仕事中にアイドル画像を集めてクビになった50代男。その後は…

日刊SPA!

2018/11/10 15:55



年功序列が崩壊したといわれるが、いまだに年齢階層別平均賃金では50代がピーク。しかし、リストラ、転職失敗、介護など、一度道を踏み外せば、いとも簡単に年収300万円以下へと転落する。バブル期に入社し、「恵まれていたクセに」と同情もされない悲しい世代の横顔は、明日の我が身だ。今まで語られることのなかったそんな転落50代のリアルから、社会人後半戦の教訓を学び取る。

◆仕事中にPCでアイドル画像を漁っていることがバレて失職

▼出版社正社員年収500万円⇒ドライバー助手年収300万円

「自分の夢を仕事に」と思い、大卒後は東南アジアで日本語教師となった小泉敏行さん(仮名・55歳)。生活は厳しかったが達成感はあり、帰国後は中堅出版社の正社員として採用された。

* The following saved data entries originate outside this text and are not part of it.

theorem kept_cmdStart {s0 : State} (a0 : State) (a1 : Nat) (ha0 : Kept s0 a0) : Kept s0 (State.cmdStart a0 a1) := by
  delta State.cmdStart
  split
  · exact ha0
  · refine Kept.ite ?_ ?_
    · exact ha0
    · extract_lets +onlyGivenNames -merge -useContext x0
      have h0 : Kept s0 x0 := by
        unfold x0
        split
        · exact kept_readAdvance _ ha0
        · exact kept_readAdvance _ ha0
        · exact kept_abortRun _ _ ha0
        · exact kept_objAdvance _ ha0
        · exact kept_objAdvance _ ha0
        · exact kept_objAdvance _ ha0
        · exact kept_objAdvance _ ha0
        · exact ha0
      clear_value x0
      extract_lets +onlyGivenNames -merge -useContext x1
      try clear_value x1
      exact Kept.ite (kept_wake _ _ h0) h0

theorem kept_admit {s0 : State} (a0 : State) (a1 : Cmd) (a2 : Bool) (a3 : Nat) (ha0 : Kept s0 a0) : Kept s0 (State.admitCmd a0 a1 a2 a3).1 := by
  delta State.admitCmd
  extract_lets +onlyGivenNames -merge -useContext x0
  have h0 : ∀ y1, (Kept s0 y1) → Kept s0 (x0 y1).1 := by
    intro y1 hy1
    unfold x0
    exact Kept.mk1 (kept_turnEnd _ _ hy1)
  clear_value x0
  refine Kept.ite1 ?_ ?_
  · apply h0
    · exact kept_cnt _ _ _ _ _ (kept_wb _ _ _ _ _ ha0)
  · refine Kept.ite1 ?_ ?_
    · apply h0
      · exact ha0
    · extract_lets +onlyGivenNames -merge -useContext x2
      try clear_value x2
      refine Kept.ite1 ?_ ?_
      · apply h0
        · exact ha0
      · extract_lets +onlyGivenNames -merge -useContext x3
        try clear_value x3
        extract_lets +onlyGivenNames -merge -useContext x4
        try clear_value x4
        refine Kept.ite1 ?_ ?_
        · apply h0
          · exact kept_noPool _ _ _ ha0
        · refine Kept.ite1 ?_ ?_
          · apply h0
            · exact kept_countEmpty _ _ ha0
          · extract_lets +onlyGivenNames -merge -useContext x5
            have h5 : Kept s0 x5.1 := by unfold x5; exact kept_newStamp _ ha0
            clear_value x5
            extract_lets +onlyGivenNames -merge -useContext x6
            have h6 : Kept s0 x6 := by unfold x6; exact Kept.ite h5 (kept_reserve _ _ _ _ h5)
            clear_value x6
            extract_lets +onlyGivenNames -merge -useContext x7
            have h7 : Kept s0 x7 := by unfold x7; exact Kept.upd h6 rfl rfl rfl rfl rfl rfl rfl
            clear_value x7
            exact Kept.mk1 (kept_cmdStart _ _ h7)

end Sys2Proof.Machine
end

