-- ==== Sys2Proof/Laws/KeptAccess.lean ====
section
/-! SUPPORT. Laws/KeptAccess.lean: the operations of Machine/Access.lean answer states that have been kept (Safety.lean). -/

namespace Sys2Proof.Machine
open Sys2Proof

theorem kept_odAnswer {s0 : State} (a0 : State) (a1 : Nat) (a2 : Nat) (a3 : List Byte) (ha0 : Kept s0 a0) : Kept s0 (State.odAnswer a0 a1 a2 a3) := by
  delta State.odAnswer
  exact kept_emit _ _ ha0

end Sys2Proof.Machine
end

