theorem kept_execSegment {s0 : State} (a0 : BitVec 16) (a1 : BitVec 32) (a2 : BitVec 32) (a3 : List Byte) (a4 : State) (ha4 : Kept s0 a4) : KeptR s0 (execSegment a0 a1 a2 a3 a4) := by
  delta execSegment
  refine KeptR.next ?_
  refine Kept.ite ?_ ?_
  · with_reducible apply kept_zlRequest
    · exact ha4
    · intro y0 y1 hy0
      exact kept_segPart _ _ _ _ hy0
  · exact ha4

theorem kept_execSegAbort {s0 : State} (a0 : BitVec 16) (a1 : BitVec 32) (a2 : State) (ha2 : Kept s0 a2) : KeptR s0 (execSegAbort a0 a1 a2) := by
  delta execSegAbort
  refine KeptR.next ?_
  with_reducible apply kept_zlRequest
  · exact ha2
  · intro y0 y1 hy0
    exact kept_zlPut _ _ _ _ _ (kept_asmDrop _ _ hy0)

theorem kept_asmIdle {s0 : State} (a0 : State) (a1 : Nat) (ha0 : Kept s0 a0) : Kept s0 (State.asmIdle a0 a1) := by
  delta State.asmIdle
  split
  · exact ha0
  · extract_lets +onlyGivenNames -merge -useContext x0
    have h0 : Kept s0 x0 := by unfold x0; exact Kept.upd ha0 rfl rfl rfl rfl rfl rfl rfl
    clear_value x0
    exact Kept.ite (kept_zlPut _ _ _ _ _ h0) h0

theorem kept_execAssemblyBufferIdle {s0 : State} (a0 : Fin 4) (a1 : State) (ha1 : Kept s0 a1) : KeptR s0 (execAssemblyBufferIdle a0 a1) := by
  delta execAssemblyBufferIdle
  exact KeptR.next (kept_asmIdle _ _ ha1)

theorem kept_eventFrame {s0 : State} (a0 : State) (a1 : Session) (a2 : EvOut) (a3 : Rec) (ha0 : Kept s0 a0) : Kept s0 (State.eventFrame a0 a1 a2 a3) := by
  delta State.eventFrame
  exact kept_emit _ _ ha0

theorem kept_eventSend {s0 : State} (a0 : State) (a1 : Nat) (ha0 : Kept s0 a0) : Kept s0 (State.eventSend a0 a1) := by
  delta State.eventSend
  split
  · exact ha0
  · split
    · exact ha0
    · refine Kept.ite ?_ ?_
      · exact ha0
      · extract_lets +onlyGivenNames -merge -useContext x0
        try clear_value x0
        extract_lets +onlyGivenNames -merge -useContext x1
        try clear_value x1
        exact kept_eventFrame _ _ _ _ (kept_putSession _ _ _ ha0)

theorem kept_execEventSend {s0 : State} (a0 : Fin 8) (a1 : State) (ha1 : Kept s0 a1) : KeptR s0 (execEventSend a0 a1) := by
  delta execEventSend
  exact KeptR.next (kept_eventSend _ _ ha1)

theorem kept_eventAck {s0 : State} (a0 : State) (a1 : Nat) (a2 : Nat) (ha0 : Kept s0 a0) : Kept s0 (State.eventAck a0 a1 a2) := by
  delta State.eventAck
  split
  · exact ha0
  · split
    · exact Kept.ite (kept_putSession _ _ _ ha0) ha0
    · exact ha0

theorem kept_execEventAck {s0 : State} (a0 : BitVec 16) (a1 : BitVec 32) (a2 : BitVec 32) (a3 : State) (ha3 : Kept s0 a3) : KeptR s0 (execEventAck a0 a1 a2 a3) := by
  delta execEventAck
  refine KeptR.next ?_
  with_reducible apply kept_zlRequest
  · exact ha3
  · intro y0 y1 hy0
    exact kept_eventAck _ _ _ hy0

theorem kept_eventTimeout {s0 : State} (a0 : State) (a1 : Nat) (ha0 : Kept s0 a0) : Kept s0 (State.eventTimeout a0 a1) := by
  delta State.eventTimeout
  split
  · exact ha0
  · split
    · exact Kept.ite (kept_eventFrame _ _ _ _ (kept_putSession _ _ _ ha0)) (kept_zlReport _ _ _ (kept_sessionEnd _ _ ha0))
    · exact ha0

theorem kept_execEventAckTimeout {s0 : State} (a0 : Fin 8) (a1 : State) (ha1 : Kept s0 a1) : KeptR s0 (execEventAckTimeout a0 a1) := by
  delta execEventAckTimeout
  exact KeptR.next (Kept.ite (kept_eventTimeout _ _ ha1) ha1)

theorem kept_zlWake {s0 : State} (a0 : State) (a1 : Nat) (ha0 : Kept s0 a0) : Kept s0 (State.zlWake a0 a1) := by
  delta State.zlWake
  exact Kept.ite (kept_zlSend0 _ _ _ _ ha0) (Kept.ite (kept_wake _ _ ha0) ha0)

theorem kept_execWake {s0 : State} (a0 : BitVec 32) (a1 : State) (ha1 : Kept s0 a1) : KeptR s0 (execWake a0 a1) := by
  delta execWake
  exact KeptR.next (kept_zlWake _ _ ha1)

end Sys2Proof.Machine
end

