-- ==== Sys2Proof/Laws/KeptRegisterCommands.lean ====
section
/-! SUPPORT. Laws/KeptRegisterCommands.lean: the operations of Machine/RegisterCommands.lean answer states that have been kept (Safety.lean). -/

namespace Sys2Proof.Machine
open Sys2Proof

theorem kept_regFull {s0 : State} (a0 : State) (a1 : Nat) (a2 : Nat) (a3 : Nat) (a4 : Nat) (ha0 : Kept s0 a0) : Kept s0 (State.regFull a0 a1 a2 a3 a4).st := by
  delta State.regFull
  extract_lets +onlyGivenNames -merge -useContext x0
  have h0 : Kept s0 x0.st := by unfold x0; exact kept_regDo _ _ _ _ _ ha0
  clear_value x0
  split
  · exact h0
  · split
    · show Kept s0 _
      with_reducible apply kept_hostGo
      · exact h0
    · exact h0

theorem kept_finishCrossings {s0 : State} (a0 : State) (ha0 : Kept s0 a0) : Kept s0 (State.finishCrossings a0) := by
  delta State.finishCrossings
  refine Kept.ite ?_ ?_
  · exact ha0
  · refine Kept.foldl ?_ ?_
    · exact Kept.upd ha0 rfl rfl rfl rfl rfl rfl rfl
    · intro y0 y1 hy0
      split
      · exact kept_endWrite _ _ _ _ _ hy0 (kept_regFull _ _ _ _ _ hy0)
      · exact kept_endRead _ _ _ _ hy0 (kept_regRead _ _ _ _ hy0)

theorem kept_regWriteCmd {s0 : State} (a0 : State) (a1 : Nat) (a2 : Nat) (a3 : Nat) (a4 : Nat) (ha0 : Kept s0 a0) : Kept s0 (State.regWriteCmd a0 a1 a2 a3 a4) := by
  delta State.regWriteCmd
  exact Kept.ite ha0 (kept_endWrite _ _ _ _ _ ha0 (kept_regFull _ _ _ _ _ ha0))

theorem kept_execRegisterWrite {s0 : State} (a0 : Fin 8) (a1 : BitVec 24) (a2 : Word) (a3 : Nat) (a4 : State) (ha4 : Kept s0 a4) : KeptR s0 (execRegisterWrite a0 a1 a2 a3 a4) := by
  delta execRegisterWrite
  exact KeptR.next (kept_regWriteCmd _ _ _ _ _ ha4)

theorem kept_regReadCmd {s0 : State} (a0 : State) (a1 : Nat) (a2 : Nat) (a3 : Nat) (ha0 : Kept s0 a0) : Kept s0 (State.regReadCmd a0 a1 a2 a3) := by
  delta State.regReadCmd
  exact Kept.ite ha0 (kept_endRead _ _ _ _ ha0 (kept_regRead _ _ _ _ ha0))

theorem kept_execRegisterRead {s0 : State} (a0 : Fin 8) (a1 : BitVec 24) (a2 : Nat) (a3 : State) (ha3 : Kept s0 a3) : KeptR s0 (execRegisterRead a0 a1 a2 a3) := by
  delta execRegisterRead
  exact KeptR.next (kept_regReadCmd _ _ _ _ ha3)

theorem kept_execPowerExitDone {s0 : State} (a0 : State) (ha0 : Kept s0 a0) : KeptR s0 (execPowerExitDone a0) := by
  delta execPowerExitDone
  exact KeptR.next (kept_finishCrossings _ (kept_exitDone _ ha0))

theorem kept_execStartupTablesRead {s0 : State} (a0 : List (BitVec 32 × Fin 32)) (a1 : State) (ha1 : Kept s0 a1) : KeptR s0 (execStartupTablesRead a0 a1) := by
  delta execStartupTablesRead
  exact KeptR.next (kept_finishCrossings _ (kept_tablesRead _ _ ha1))

end Sys2Proof.Machine
end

「結婚後は子供と野球をしたり、家族で温泉に行ったりと、あの頃はいい思い出ばかり。営業の仕事も充実していました」

だが、リーマンショック後に会社の業績悪化で事態は急変。’09年には社員50人のうち20人が大量リストラされ、小泉さんも倉庫の閑職に追いやられた。

「仕事が暇すぎて、一日2時間くらい会社のPCでアイドル画像を集めたり、ヤフー知恵袋に投稿したり。ベストアンサーにも選ばれたことがあるんですよ」

そんなある日、突然小泉さんのPCがメンテナンスという名目で没収される。

「結局、私用で使っていたことがバレて、辞めるか罪状を掲示板に張り出すか選べと迫られて退職しました。今思えば、自分のクビを切る口実をつくるために泳がされていたんだと思います」

そう唇を噛む小泉さんを社員として雇う会社はなく、現在は運送会社のドライバー助手など3つのバイトを掛け持ち、なんとか糊口をしのいでいるという。

「息子の中学卒業と同時に、都営住宅の家賃が4万円から8万円に値上がりしたのが痛い。持病の高血圧で通院費も掛かりますし、あと何年続けていけることか……」

それでも愛する一人息子の学費を稼ぐため、今日も痛む腰を押さえながら小泉さんはアルバイトに精を出している。